Collected data
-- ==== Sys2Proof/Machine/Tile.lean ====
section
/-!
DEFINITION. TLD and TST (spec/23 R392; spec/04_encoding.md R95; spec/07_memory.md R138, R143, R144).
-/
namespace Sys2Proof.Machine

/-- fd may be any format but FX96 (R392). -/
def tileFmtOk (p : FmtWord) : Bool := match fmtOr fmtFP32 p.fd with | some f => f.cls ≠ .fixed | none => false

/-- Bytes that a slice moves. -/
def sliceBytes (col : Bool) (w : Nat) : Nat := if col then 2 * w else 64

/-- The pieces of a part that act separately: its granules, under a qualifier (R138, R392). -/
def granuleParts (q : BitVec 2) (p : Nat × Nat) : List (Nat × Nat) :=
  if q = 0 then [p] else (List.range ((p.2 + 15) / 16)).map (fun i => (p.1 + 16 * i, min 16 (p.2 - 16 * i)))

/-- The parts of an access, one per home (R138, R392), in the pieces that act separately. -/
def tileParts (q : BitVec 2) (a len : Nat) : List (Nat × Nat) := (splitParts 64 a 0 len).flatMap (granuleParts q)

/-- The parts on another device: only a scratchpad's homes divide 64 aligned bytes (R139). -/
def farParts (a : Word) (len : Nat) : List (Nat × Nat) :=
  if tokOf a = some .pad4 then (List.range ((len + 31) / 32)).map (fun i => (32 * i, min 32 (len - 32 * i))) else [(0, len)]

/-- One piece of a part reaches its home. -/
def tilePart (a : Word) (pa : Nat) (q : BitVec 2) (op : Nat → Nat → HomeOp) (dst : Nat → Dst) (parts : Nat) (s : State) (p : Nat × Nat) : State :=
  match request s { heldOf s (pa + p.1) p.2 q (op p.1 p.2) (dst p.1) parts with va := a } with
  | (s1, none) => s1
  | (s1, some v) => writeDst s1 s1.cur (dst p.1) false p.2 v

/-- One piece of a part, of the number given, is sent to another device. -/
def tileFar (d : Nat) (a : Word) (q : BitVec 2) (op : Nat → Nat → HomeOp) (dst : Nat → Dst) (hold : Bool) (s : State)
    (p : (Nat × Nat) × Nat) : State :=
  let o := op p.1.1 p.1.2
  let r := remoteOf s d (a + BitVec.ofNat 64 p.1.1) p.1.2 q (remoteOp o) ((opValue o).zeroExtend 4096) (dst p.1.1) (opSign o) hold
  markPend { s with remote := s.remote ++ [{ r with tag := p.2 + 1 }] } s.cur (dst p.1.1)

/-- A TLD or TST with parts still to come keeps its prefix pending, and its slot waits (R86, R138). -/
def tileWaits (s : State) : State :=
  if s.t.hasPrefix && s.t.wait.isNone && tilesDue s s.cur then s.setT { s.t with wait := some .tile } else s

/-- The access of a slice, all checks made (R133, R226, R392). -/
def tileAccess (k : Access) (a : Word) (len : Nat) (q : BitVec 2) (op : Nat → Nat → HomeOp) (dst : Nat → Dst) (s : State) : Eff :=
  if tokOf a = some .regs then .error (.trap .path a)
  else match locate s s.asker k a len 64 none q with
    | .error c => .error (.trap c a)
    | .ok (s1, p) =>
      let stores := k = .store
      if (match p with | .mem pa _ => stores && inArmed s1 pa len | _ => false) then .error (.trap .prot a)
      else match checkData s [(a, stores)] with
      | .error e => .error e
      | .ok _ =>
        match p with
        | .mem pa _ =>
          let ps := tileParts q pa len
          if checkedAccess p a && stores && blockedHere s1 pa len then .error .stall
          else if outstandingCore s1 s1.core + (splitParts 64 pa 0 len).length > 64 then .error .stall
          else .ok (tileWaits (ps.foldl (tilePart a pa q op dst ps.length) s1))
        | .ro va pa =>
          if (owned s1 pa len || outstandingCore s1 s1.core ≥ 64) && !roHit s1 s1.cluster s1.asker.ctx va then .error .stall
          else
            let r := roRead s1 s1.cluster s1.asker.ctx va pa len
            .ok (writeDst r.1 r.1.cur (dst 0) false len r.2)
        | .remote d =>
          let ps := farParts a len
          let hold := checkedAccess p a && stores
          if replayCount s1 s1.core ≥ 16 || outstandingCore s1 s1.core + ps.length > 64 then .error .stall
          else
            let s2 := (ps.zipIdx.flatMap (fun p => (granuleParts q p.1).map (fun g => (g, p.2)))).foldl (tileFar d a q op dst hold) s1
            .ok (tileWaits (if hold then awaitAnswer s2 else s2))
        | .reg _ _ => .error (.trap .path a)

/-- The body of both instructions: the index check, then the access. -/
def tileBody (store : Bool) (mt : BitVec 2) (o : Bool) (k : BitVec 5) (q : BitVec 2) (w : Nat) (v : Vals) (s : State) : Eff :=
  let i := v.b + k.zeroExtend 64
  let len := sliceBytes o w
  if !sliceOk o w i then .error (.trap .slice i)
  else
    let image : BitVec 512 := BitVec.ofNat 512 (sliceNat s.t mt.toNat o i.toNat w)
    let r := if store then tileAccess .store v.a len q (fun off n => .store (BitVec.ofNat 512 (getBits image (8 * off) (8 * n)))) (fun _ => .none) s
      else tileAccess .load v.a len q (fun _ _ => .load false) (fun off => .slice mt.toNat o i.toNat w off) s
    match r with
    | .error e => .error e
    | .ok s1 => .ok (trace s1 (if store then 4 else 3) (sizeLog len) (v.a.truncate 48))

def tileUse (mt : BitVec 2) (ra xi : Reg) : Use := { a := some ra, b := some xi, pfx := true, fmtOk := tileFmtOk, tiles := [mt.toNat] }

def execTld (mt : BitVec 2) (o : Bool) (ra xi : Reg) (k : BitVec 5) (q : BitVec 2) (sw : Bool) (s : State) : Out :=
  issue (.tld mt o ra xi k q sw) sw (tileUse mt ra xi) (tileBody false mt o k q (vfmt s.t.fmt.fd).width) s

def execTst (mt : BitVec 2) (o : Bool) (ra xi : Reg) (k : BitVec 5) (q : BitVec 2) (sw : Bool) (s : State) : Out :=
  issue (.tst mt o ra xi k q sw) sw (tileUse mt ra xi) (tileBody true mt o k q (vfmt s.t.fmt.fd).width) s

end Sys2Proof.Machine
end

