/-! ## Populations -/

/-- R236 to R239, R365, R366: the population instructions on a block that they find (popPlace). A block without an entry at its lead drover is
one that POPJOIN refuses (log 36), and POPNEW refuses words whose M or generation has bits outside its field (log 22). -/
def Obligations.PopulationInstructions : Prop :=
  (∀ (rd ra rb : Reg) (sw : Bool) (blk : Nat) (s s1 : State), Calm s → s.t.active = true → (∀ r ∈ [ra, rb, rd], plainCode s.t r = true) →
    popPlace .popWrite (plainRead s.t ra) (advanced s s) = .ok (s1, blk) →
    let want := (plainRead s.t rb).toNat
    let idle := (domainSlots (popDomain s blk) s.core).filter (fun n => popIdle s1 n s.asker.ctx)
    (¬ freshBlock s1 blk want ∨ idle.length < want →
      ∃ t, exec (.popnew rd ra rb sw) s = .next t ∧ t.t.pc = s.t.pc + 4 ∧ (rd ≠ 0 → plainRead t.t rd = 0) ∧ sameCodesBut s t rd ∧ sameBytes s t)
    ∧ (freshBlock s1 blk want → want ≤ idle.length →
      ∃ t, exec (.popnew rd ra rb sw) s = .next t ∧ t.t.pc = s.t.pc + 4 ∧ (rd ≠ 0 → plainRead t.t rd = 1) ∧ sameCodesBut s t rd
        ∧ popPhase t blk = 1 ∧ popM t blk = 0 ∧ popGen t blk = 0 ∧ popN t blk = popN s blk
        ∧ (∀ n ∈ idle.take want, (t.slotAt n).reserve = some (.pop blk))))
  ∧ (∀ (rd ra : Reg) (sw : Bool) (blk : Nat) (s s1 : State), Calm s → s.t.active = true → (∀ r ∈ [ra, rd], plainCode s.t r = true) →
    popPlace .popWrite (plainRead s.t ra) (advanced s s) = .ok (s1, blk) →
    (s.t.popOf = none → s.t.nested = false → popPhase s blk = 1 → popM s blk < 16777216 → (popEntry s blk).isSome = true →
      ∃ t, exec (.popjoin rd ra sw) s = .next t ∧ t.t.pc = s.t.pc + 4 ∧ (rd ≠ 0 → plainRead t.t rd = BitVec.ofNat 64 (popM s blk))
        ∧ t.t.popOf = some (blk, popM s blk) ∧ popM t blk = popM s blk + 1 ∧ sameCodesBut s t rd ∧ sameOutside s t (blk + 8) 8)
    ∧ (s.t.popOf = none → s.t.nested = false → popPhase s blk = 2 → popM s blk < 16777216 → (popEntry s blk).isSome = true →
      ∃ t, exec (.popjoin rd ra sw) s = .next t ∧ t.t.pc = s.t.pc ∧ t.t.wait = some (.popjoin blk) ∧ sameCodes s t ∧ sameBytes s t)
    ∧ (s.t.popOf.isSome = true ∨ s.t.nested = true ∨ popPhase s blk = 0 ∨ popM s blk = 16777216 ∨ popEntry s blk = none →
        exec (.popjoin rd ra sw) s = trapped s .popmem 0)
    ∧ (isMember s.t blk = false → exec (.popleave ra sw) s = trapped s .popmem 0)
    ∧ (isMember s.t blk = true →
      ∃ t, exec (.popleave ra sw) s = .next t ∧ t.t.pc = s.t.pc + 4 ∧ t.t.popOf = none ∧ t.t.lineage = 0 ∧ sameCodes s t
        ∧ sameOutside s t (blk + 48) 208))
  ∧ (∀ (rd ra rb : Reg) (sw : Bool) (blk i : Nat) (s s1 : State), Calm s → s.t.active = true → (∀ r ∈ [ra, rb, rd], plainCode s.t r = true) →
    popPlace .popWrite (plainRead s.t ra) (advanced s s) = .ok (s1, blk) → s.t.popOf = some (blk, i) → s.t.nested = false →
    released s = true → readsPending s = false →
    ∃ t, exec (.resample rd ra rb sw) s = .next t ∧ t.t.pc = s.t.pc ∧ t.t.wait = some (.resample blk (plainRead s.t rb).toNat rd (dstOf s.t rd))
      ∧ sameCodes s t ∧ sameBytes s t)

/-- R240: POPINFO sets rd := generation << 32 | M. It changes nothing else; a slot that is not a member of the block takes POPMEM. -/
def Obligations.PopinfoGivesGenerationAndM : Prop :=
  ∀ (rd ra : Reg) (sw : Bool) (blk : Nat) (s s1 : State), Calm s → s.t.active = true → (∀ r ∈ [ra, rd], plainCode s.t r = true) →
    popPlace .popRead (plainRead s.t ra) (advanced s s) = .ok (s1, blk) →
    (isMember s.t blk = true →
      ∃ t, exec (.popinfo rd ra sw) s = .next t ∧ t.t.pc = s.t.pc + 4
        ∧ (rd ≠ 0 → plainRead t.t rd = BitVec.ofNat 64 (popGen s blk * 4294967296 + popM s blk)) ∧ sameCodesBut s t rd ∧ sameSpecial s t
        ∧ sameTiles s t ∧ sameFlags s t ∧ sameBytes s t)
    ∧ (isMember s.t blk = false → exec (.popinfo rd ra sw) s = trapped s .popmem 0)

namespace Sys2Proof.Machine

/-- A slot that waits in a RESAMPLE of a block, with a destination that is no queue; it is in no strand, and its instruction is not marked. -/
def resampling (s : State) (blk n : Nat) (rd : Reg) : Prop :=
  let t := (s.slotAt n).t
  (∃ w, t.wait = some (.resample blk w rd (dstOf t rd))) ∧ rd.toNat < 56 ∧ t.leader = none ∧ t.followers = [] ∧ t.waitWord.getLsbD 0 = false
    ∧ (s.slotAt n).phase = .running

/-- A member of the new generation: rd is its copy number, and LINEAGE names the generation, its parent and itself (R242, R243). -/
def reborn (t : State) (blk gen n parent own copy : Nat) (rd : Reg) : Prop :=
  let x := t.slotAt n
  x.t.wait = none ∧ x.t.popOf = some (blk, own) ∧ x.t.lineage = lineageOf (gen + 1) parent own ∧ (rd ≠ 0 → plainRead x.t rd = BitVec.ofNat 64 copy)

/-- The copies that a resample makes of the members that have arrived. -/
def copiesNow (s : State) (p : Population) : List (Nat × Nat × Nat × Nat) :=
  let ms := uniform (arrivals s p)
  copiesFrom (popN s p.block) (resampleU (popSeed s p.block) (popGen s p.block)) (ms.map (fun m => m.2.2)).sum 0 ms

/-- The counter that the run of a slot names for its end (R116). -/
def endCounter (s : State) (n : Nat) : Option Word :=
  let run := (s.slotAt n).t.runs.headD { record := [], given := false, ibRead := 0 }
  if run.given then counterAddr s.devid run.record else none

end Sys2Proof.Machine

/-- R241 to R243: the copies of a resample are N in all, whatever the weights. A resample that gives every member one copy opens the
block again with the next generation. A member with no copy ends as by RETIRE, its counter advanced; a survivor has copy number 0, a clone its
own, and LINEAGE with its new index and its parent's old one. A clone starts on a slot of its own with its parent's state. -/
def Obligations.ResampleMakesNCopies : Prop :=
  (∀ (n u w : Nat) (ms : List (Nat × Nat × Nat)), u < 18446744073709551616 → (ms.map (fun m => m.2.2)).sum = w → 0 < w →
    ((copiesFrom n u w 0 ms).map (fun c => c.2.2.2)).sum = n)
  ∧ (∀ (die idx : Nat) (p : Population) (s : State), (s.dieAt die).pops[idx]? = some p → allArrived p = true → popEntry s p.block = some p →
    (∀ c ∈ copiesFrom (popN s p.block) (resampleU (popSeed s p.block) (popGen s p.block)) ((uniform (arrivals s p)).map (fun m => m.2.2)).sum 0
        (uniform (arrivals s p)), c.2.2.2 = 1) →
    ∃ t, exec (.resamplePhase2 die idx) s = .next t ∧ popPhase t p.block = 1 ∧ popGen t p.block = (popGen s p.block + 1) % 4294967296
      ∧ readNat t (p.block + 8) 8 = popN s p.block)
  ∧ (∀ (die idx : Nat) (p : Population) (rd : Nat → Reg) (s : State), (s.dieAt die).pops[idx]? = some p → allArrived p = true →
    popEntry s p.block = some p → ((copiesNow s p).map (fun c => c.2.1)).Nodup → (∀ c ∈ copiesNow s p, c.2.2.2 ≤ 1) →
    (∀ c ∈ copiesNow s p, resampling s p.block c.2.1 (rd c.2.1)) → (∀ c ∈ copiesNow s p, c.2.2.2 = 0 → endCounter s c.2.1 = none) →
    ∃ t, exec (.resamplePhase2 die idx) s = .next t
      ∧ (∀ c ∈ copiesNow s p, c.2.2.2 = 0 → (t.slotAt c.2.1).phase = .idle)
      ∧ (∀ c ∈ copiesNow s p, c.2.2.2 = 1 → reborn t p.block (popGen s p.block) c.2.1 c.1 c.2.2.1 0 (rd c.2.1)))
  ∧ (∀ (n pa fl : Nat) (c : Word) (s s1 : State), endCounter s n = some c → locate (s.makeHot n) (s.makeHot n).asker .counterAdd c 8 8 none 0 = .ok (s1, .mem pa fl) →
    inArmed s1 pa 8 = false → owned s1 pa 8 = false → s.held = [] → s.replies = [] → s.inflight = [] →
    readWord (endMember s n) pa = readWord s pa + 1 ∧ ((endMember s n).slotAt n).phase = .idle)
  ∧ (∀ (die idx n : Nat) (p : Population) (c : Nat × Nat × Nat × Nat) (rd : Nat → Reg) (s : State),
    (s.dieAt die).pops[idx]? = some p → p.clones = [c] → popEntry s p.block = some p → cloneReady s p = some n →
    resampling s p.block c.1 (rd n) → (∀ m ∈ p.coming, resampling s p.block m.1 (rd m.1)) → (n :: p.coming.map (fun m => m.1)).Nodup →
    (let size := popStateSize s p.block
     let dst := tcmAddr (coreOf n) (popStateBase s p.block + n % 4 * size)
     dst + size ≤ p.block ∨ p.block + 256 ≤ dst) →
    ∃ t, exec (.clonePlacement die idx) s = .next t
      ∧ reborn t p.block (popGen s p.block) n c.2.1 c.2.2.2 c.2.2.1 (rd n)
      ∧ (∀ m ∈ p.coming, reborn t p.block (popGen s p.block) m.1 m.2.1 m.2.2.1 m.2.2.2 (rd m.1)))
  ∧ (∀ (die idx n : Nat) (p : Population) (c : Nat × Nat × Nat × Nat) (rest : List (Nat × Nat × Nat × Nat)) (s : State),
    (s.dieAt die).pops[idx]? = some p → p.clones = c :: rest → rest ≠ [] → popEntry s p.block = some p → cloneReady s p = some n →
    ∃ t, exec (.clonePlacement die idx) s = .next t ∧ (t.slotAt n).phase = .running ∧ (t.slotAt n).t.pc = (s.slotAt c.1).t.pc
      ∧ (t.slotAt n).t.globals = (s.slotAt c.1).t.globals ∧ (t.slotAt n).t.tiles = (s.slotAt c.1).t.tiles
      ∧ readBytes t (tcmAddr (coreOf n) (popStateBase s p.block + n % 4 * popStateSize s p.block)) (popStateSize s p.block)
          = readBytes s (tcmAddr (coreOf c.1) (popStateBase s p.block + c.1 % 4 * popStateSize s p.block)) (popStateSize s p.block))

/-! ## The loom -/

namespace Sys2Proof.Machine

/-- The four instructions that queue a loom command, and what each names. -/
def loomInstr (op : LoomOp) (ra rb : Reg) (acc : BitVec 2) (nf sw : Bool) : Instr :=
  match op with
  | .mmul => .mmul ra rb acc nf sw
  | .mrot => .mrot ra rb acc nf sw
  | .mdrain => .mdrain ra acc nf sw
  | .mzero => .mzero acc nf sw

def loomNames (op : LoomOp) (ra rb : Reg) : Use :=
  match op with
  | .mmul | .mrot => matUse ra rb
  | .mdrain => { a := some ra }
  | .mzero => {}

◆ **Task**: Retype exactly the lines of the data above that fall between the line with "false p.2 v" and the line with "if s.t.hasPrefix &&", inclusive, and add nothing.

◆ **Answer to the exercise**:
  | (s1, some v) => writeDst s1 s1.cur (dst p.1) false p.2 v

/-- One piece of a part, of the number given, is sent to another device. -/
def tileFar (d : Nat) (a : Word) (q : BitVec 2) (op : Nat → Nat → HomeOp) (dst : Nat → Dst) (hold : Bool) (s : State)
    (p : (Nat × Nat) × Nat) : State :=
  let o := op p.1.1 p.1.2
  let r := remoteOf s d (a + BitVec.ofNat 64 p.1.1) p.1.2 q (remoteOp o) ((opValue o).zeroExtend 4096) (dst p.1.1) (opSign o) hold
  markPend { s with remote := s.remote ++ [{ r with tag := p.2 + 1 }] } s.cur (dst p.1.1)

/-- A TLD or TST with parts still to come keeps its prefix pending, and its slot waits (R86, R138). -/
def tileWaits (s : State) : State :=
  if s.t.hasPrefix && s.t.wait.isNone && tilesDue s s.cur then s.setT { s.t with wait := some .tile } else s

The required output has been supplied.